SALLY: (unintelligible) but with what? What?

ABUMRAD: What are you busy with? Think of something. Think, think.

SALLY: This thing.

ABUMRAD: You're just reeking out into the voyage, trying to form a connection with some ideas that can help you come up with some excuse.

SALLY: I could say…

ABUMRAD: You know, I could say - ah, what? What? What?

SALLY: Think of anything.

ABUMRAD: And really, what you need to do at this moment is just take a bunch of desperate thought on different sides of your brain, like, me tonight. Teeth, dentist, and connect them all together.

Unidentified Woman: (As Sally) I'm having some late night dental work.

ABUMRAD: Like that.

KRULWICH: Oh, okay.

ABUMRAD: We can all do it given enough time. But for these people who lie a lot, she thinks that because they have so many more of these connections to begin with, they get there faster.

Unidentified Woman: (As Sally) My mom is visiting that night. I'm meeting a friend for sushi. I am performing in a circus. Friday night book club. Ice hockey practice. Yoga. I have to polish my silver. I've got chemo.
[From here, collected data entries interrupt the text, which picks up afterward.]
-- ==== Sys2Proof/Certificates/Slice0/Obligations.lean ====
section
/-! DEFINITION. The statements about the machine, for the provers. Each says which rule of spec/ it
formalises, or, where the spec itself says that it decided or inferred a point, names that decision.

How the frames read. `t = { s with v := t.v }` says that every field of the state but `v` is in `t` as
it was in `s`: the program counter, the index register, the call stack, memory as data (so every byte of
it reads as before), the frame buffer, both timers, the latch and queue, the status, the configuration,
the input lines and the schedule. On entry to `exec` the field `pc` holds `a + 2`, the address of the
word after the instruction (10_state R23). -/

open Sys2Proof Sys2Proof.Machine

/-! ### Encoding -/

/-- Decoding the two bytes of an encoded well-formed instruction, high byte first, gives it back, for
every operand of every one of the 35 forms (30_encoding R70, R71, R75; the numerals are the spec's from
general knowledge, log entry 9). -/
def Obligations.EncodeThenDecodeIsIdentity : Prop :=
  ∀ (i : Instr) (rest : List Byte), i.wellFormed = true →
    decode (encode i) = i
      ∧ decodeBytes (highByte (encode i) :: lowByte (encode i) :: rest) = .ok (i, rest)

/-- Encoding a decoded word gives the word back, but that the low nibble of `5xy_` and `9xy_`, which
the decoder does not examine (30_encoding R78, D13, log entry 10), comes back 0. The numerals are presumed
by the spec itself (G1, log entry 9). -/
def Obligations.DecodeThenEncodeDropsOnlyTheIgnoredNibble : Prop :=
  ∀ w : Word, encode (decode w)
    = if fieldOp w = 0x5#4 ∨ fieldOp w = 0x9#4 then w &&& 0xFFF0#16 else w

/-- The decoder only answers instructions of the hardware: JumpWithOffset with its two operands in
agreement (30_encoding R79), Unsupported with one of the words of R76. The numerals are presumed by the spec
itself (G1, log entry 9); which terms are well formed is log entry 30. -/
def Obligations.DecodedInstructionsAreWellFormed : Prop :=
  ∀ w : Word, (decode w).wellFormed = true

/-- The words that decode to Unsupported are exactly the four groups that 30_encoding R76 lists, and
Unsupported carries the word itself. The numerals are presumed by the spec itself (G1, log entry 9), and
that no word of the groups 5 and 9 is among them is its decision D13 (log entry 10). -/
def Obligations.UnsupportedWordsAreTheFourGroups : Prop :=
  ∀ w : Word,
    ((∃ u, decode w = .unsupported u) ↔ decode w = .unsupported w)
      ∧ (decode w = .unsupported w ↔
          (fieldOp w = 0x0#4 ∧ w ≠ 0x00E0#16 ∧ w ≠ 0x00EE#16)
            ∨ (fieldOp w = 0x8#4
                ∧ fieldN w ∈ [0x8#4, 0x9#4, 0xA#4, 0xB#4, 0xC#4, 0xD#4, 0xF#4])
            ∨ (fieldOp w = 0xE#4 ∧ fieldKK w ∉ [0x9E#8, 0xA1#8])
            ∨ (fieldOp w = 0xF#4 ∧ fieldKK w ∉ [0x07#8, 0x0A#8, 0x15#8, 0x18#8, 0x1E#8, 0x29#8,
                0x33#8, 0x55#8, 0x65#8]))

/-- The opcode map as match and mask (30_encoding R74): a word that is not Unsupported selects exactly
one of the 34 rows, the one its instruction is listed in, and an Unsupported word selects none. The numerals
are presumed by the spec itself (G1, log entry 9); that the masks of `5xy_` and `9xy_` leave the low nibble
out is its decision D13 (log entry 10). -/
def Obligations.EachWordSelectsExactlyItsRow : Prop :=
  ∀ w : Word,
    (decode w ≠ .unsupported w →
      (decode w).row ∈ formTable ∧ ∀ r ∈ formTable, (r.selects w = true ↔ r = (decode w).row))
    ∧ (decode w = .unsupported w → ∀ r ∈ formTable, r.selects w = false)

/-- Words of every family, written out from the vectors of 95_test_vectors 1.1 and 2.1. Only those of 00E0,
00EE, 6xkk, 7xkk, ExA1 and the Unsupported word 0000 rest on the source; the others' numerals are presumed by
the spec itself (G1, log entry 9), and that 512F is a SkipIfEqualReg, its low nibble ignored, is its decision
D13 (log entry 10). -/
def Obligations.SpecWordsDecodeAsListed : Prop :=
  decode 0x00E0#16 = .clearScreen ∧ decode 0x00EE#16 = .returnFromProcedure
    ∧ decode 0x6A02#16 = .setRegister 0xA#4 0x02#8
    ∧ decode 0x7A03#16 = .addValueToRegister 0xA#4 0x03#8
    ∧ decode 0x1FFF#16 = .jump 0xFFF#12 ∧ decode 0x512F#16 = .skipIfEqualReg 0x1#4 0x2#4
    ∧ decode 0x8FF7#16 = .rSub 0xF#4 0xF#4 ∧ decode 0xB21A#16 = .jumpWithOffset 0x2#4 0x21A#12
    ∧ decode 0xD125#16 = .draw 0x1#4 0x2#4 0x5#4 ∧ decode 0xEFA1#16 = .skipIfKeyNotPressed 0xF#4
    ∧ decode 0xFF18#16 = .setSoundTimer 0xF#4 ∧ decode 0xFF65#16 = .loadRegistersFromMemory 0xF#4
    ∧ decode 0x0000#16 = .unsupported 0x0000#16 ∧ decode 0x812F#16 = .unsupported 0x812F#16

/-! ### The step, the agents, the host -/

/-- A step is the scheduled move, taken off the schedule, or one cycle of the compute agent when nothing is
scheduled (70_reset_and_hazards R252: any interleaving of the agents' steps; the schedule as data is the
model's choice, log entry 3). -/
def Obligations.StepTakesTheNextScheduledMove : Prop :=
  ∀ s : State,
    (s.schedule = [] → step s = perform .cycle s)
    ∧ (∀ m rest, s.schedule = m :: rest → step s = perform m { s with schedule := rest })

/-- A STEP RUNS THE DECODED INSTRUCTION. When the compute agent is next to move, the run goes on and
both input lines are low, the step is `exec` of the instruction that the big-endian word at `pc`
decodes to, on the state whose queue has been drained into the latch and whose `pc` has advanced by 2
(70_reset_and_hazards R250, steps 2 to 6; that `pc` advances before execute is the spec's own inference
there; the schedule is the model's, log entry 3, and so are the input lines as levels, log entry 21). -/
def Obligations.StepRunsTheDecodedInstruction : Prop :=
  ∀ (s : State) (i : Instr) (rest : List Move),
    (s.schedule = [] ∧ rest = [] ∨ s.schedule = .cycle :: rest) →
    s.status = .running → s.stop = false → s.queueDisconnected = false → s.pc.toNat ≤ 0xFFE →
    decode (wordOfBytes (s.byteAt s.pc.toNat) (s.byteAt (s.pc.toNat + 1))) = i →
    step s = exec i { s with
      schedule := rest
      keys := s.keyQueue.foldl applyKeyEvent s.keys
      keyQueue := []
      pc := s.pc + 2#16 }

/-- The checks of a cycle before execute, in the order of 60_exceptions R209: stop (D2), queue
disconnected with no event applied (R206, D21), fetch out of bounds with the drain kept (R204, R211,
D4). Each changes nothing else. The three decisions are the spec's (log entries 21, 22, 20). -/
def Obligations.CycleChecksStopThenQueueThenFetch : Prop :=
  ∀ s : State, s.status = .running →
    (s.stop = true → perform .cycle s = .next { s with status := .stopped })
    ∧ (s.stop = false → s.queueDisconnected = true →
        perform .cycle s = .next { s with
          status := .faulted ⟨.keyQueueDisconnected, none, s.pc, none⟩ })
    ∧ (s.stop = false → s.queueDisconnected = false → 0xFFF ≤ s.pc.toNat →
        perform .cycle s = .next { s with
          keys := s.keyQueue.foldl applyKeyEvent s.keys
          keyQueue := []
          status := .faulted ⟨.fetchOutOfBounds, some s.pc, s.pc, none⟩ })

/-- Once the run has ended, by `Stopped` or `Faulted`, no step of any agent but a reset changes the
status, the program counter, a register, the index register, the stack, memory, the frame buffer, the
latch or the configuration (10_state R35, 60_exceptions R210, R212; that the other agents go on is the
spec's decision D19, log entry 26). -/
def Obligations.EndedRunChangesNothingUntilReset : Prop :=
  ∀ s t : State, s.ended → step s = .next t →
    (∀ cfg rom, s.schedule.head? ≠ some (.boot cfg rom)) →
    t.status = s.status ∧ t.pc = s.pc ∧ t.v = s.v ∧ t.i = s.i ∧ t.stack = s.stack ∧ t.mem = s.mem
      ∧ t.fb = s.fb ∧ t.keys = s.keys ∧ t.cfg = s.cfg

/-- The drain: the queue is empty afterwards, and each key of the latch shows its most recently observed
state, that of the last queued event for it, or the old one (10_state R33). -/
def Obligations.DrainLeavesTheMostRecentKeyState : Prop :=
  ∀ (s : State) (k : Nibble),
    s.drain.keyQueue = []
      ∧ s.drain.keys.getLsbD k.toNat
        = ((s.keyQueue.filter (fun e => e.key == k)).getLast?.map KeyEvent.down).getD
            (s.keys.getLsbD k.toNat)

/-- The tick (60_exceptions R221), taken while the timer agent runs: both counters one lower, floored at
zero, and nothing else. -/
def Obligations.TickLowersBothCountersAndNothingElse : Prop :=
  ∀ s : State, s.timerRunning = true →
    perform .tick s = .next s.tick
      ∧ s.tick = { s with delayTimer := s.tick.delayTimer, soundTimer := s.tick.soundTimer }
      ∧ s.tick.delayTimer.toNat = (if 0 < s.delayTimer.toNat then s.delayTimer.toNat - 1 else 0)
      ∧ s.tick.soundTimer.toNat = (if 0 < s.soundTimer.toNat then s.soundTimer.toNat - 1 else 0)

/-- The countdown law (60_exceptions R223): after `n` ticks a counter that held `N` holds
`max(N - n, 0)`, and `sound_active` is true exactly while the sound counter is non-zero. -/
def Obligations.CountdownHoldsMaxOfDifferenceAndZero : Prop :=
  ∀ (n : Nat) (s t : State), s.timerRunning = true → t = State.tick^[n] s →
    t = { s with delayTimer := t.delayTimer, soundTimer := t.soundTimer }
      ∧ (t.delayTimer.toNat : Int) = max ((s.delayTimer.toNat : Int) - n) 0
      ∧ (t.soundTimer.toNat : Int) = max ((s.soundTimer.toNat : Int) - n) 0
      ∧ (t.soundActive = true ↔ n < s.soundTimer.toNat)

/-- The timer agent's bit (10_state R37): true from reset; no step but `shutdown` makes it false, and
`shutdown` changes nothing else, nor anything at all when it is false already; no step but a reset makes it
true again; and while it is false a tick has no effect. -/
def Obligations.ShutdownEndsTickingUntilReset : Prop :=
  State.reset.timerRunning = true
  ∧ ∀ s : State,
      (perform .shutdown s = .next { s with timerRunning := false })
      ∧ (s.timerRunning = false → perform .shutdown s = .next s)
      ∧ (s.timerRunning = false → perform .tick s = .next s)
      ∧ (∀ cfg, (s.resetInput cfg).timerRunning = true)
      ∧ ∀ (m : Move) (t : State), perform m s = .next t → (∀ cfg rom, m ≠ .boot cfg rom) →
          m ≠ .shutdown → t.timerRunning = s.timerRunning

/-- The host's inputs change their own field and nothing else: a key event joins the queue at its end
and not the latch (00_scope R10), a level goes to its input line (R13; the lines as levels are log
entry 21). -/
def Obligations.HostInputsChangeOneField : Prop :=
  ∀ (s : State) (e : KeyEvent) (level : Bool),
    perform (.keyEvent e) s = .next { s with keyQueue := s.keyQueue ++ [e] }
    ∧ perform (.setStop level) s = .next { s with stop := level }
    ∧ perform (.setQueueDisconnected level) s = .next { s with queueDisconnected := level }

/-- The entry point (10_state R40): whatever the state was, after the reset input `pc` is `0x0200`, and with
an image loaded the first word fetched is its first two bytes. -/
def Obligations.ResetEntersAtTheFirstImageBytes : Prop :=
  ∀ (s : State) (cfg : Cfg),
    State.reset.pc = 0x0200#16 ∧ (s.resetInput cfg).pc = 0x0200#16
    ∧ ∀ (hi lo : Byte) (more : List Byte), (hi :: lo :: more).length ≤ 3584 →
        ((s.resetInput cfg).romLoad (hi :: lo :: more)).pc = 0x0200#16
        ∧ ((s.resetInput cfg).romLoad (hi :: lo :: more)).fetch = some (wordOfBytes hi lo)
Ms. YANG: They've got more connections…

Unidentified Woman: (As Sally) Sorry, bee keeping.

Ms. YANG: …the faster the speed of the processing can jump from one idea to another and you can come up with more random stories.

ABUMRAD: She thinks that in the brains than most of us. We have trouble making those connections. We have - would you have trouble if I said to you like, come on, come and go out with me on Friday night. Would you not be able to come up with a wowzer(ph)?

KRULWICH: I would say, yeah. They - I have to count straws. See, Thursday night is straw counting, we always - we have about 316 straws so far. And I'm only doing one with the little red circles on them. So that Thursday night. Sorry.

(Soundbite of laughter)

KRULWICH: I don't where everything comes. It just happens. I just…

ABUMRAD: There you go. See? You've got extra white matter perhaps.

KRULWICH: So she's saying this is a cause of lying of an effect of lying?

ABUMRAD: Well, she's not sure. And this is a big debate.


ABUMRAD: What she can say is that children, as they grow…

Ms. YANG: Yeah, from age two to age 10, there's a big jump in their white matter.

(Soundbite of music)

Ms. YANG: And that's actually the same age that they develop the skill to lie.

(Soundbite of baby)

ABUMRAD: Yaling has a good reason to be thinking about how brains develop because she's a new mom.

Is this your first kid?

Ms. YANG: Yes. It's my first one.

ABUMRAD: Bo or girl?

Ms. YANG: A girl.

ABUMRAD: Doesn't it make you wonder a little bit about what's gong on inside her head?

Ms. YANG: oh, yes. I wonder about that all the time. It's still too early to scan her brain but eventually I will do it.

ABUMRAD: Are you serious?

Ms. YANG: Yes.

ABUMRAD: This is a moral to this. Never, if you're a little baby, have a social psychiatrist as a mother.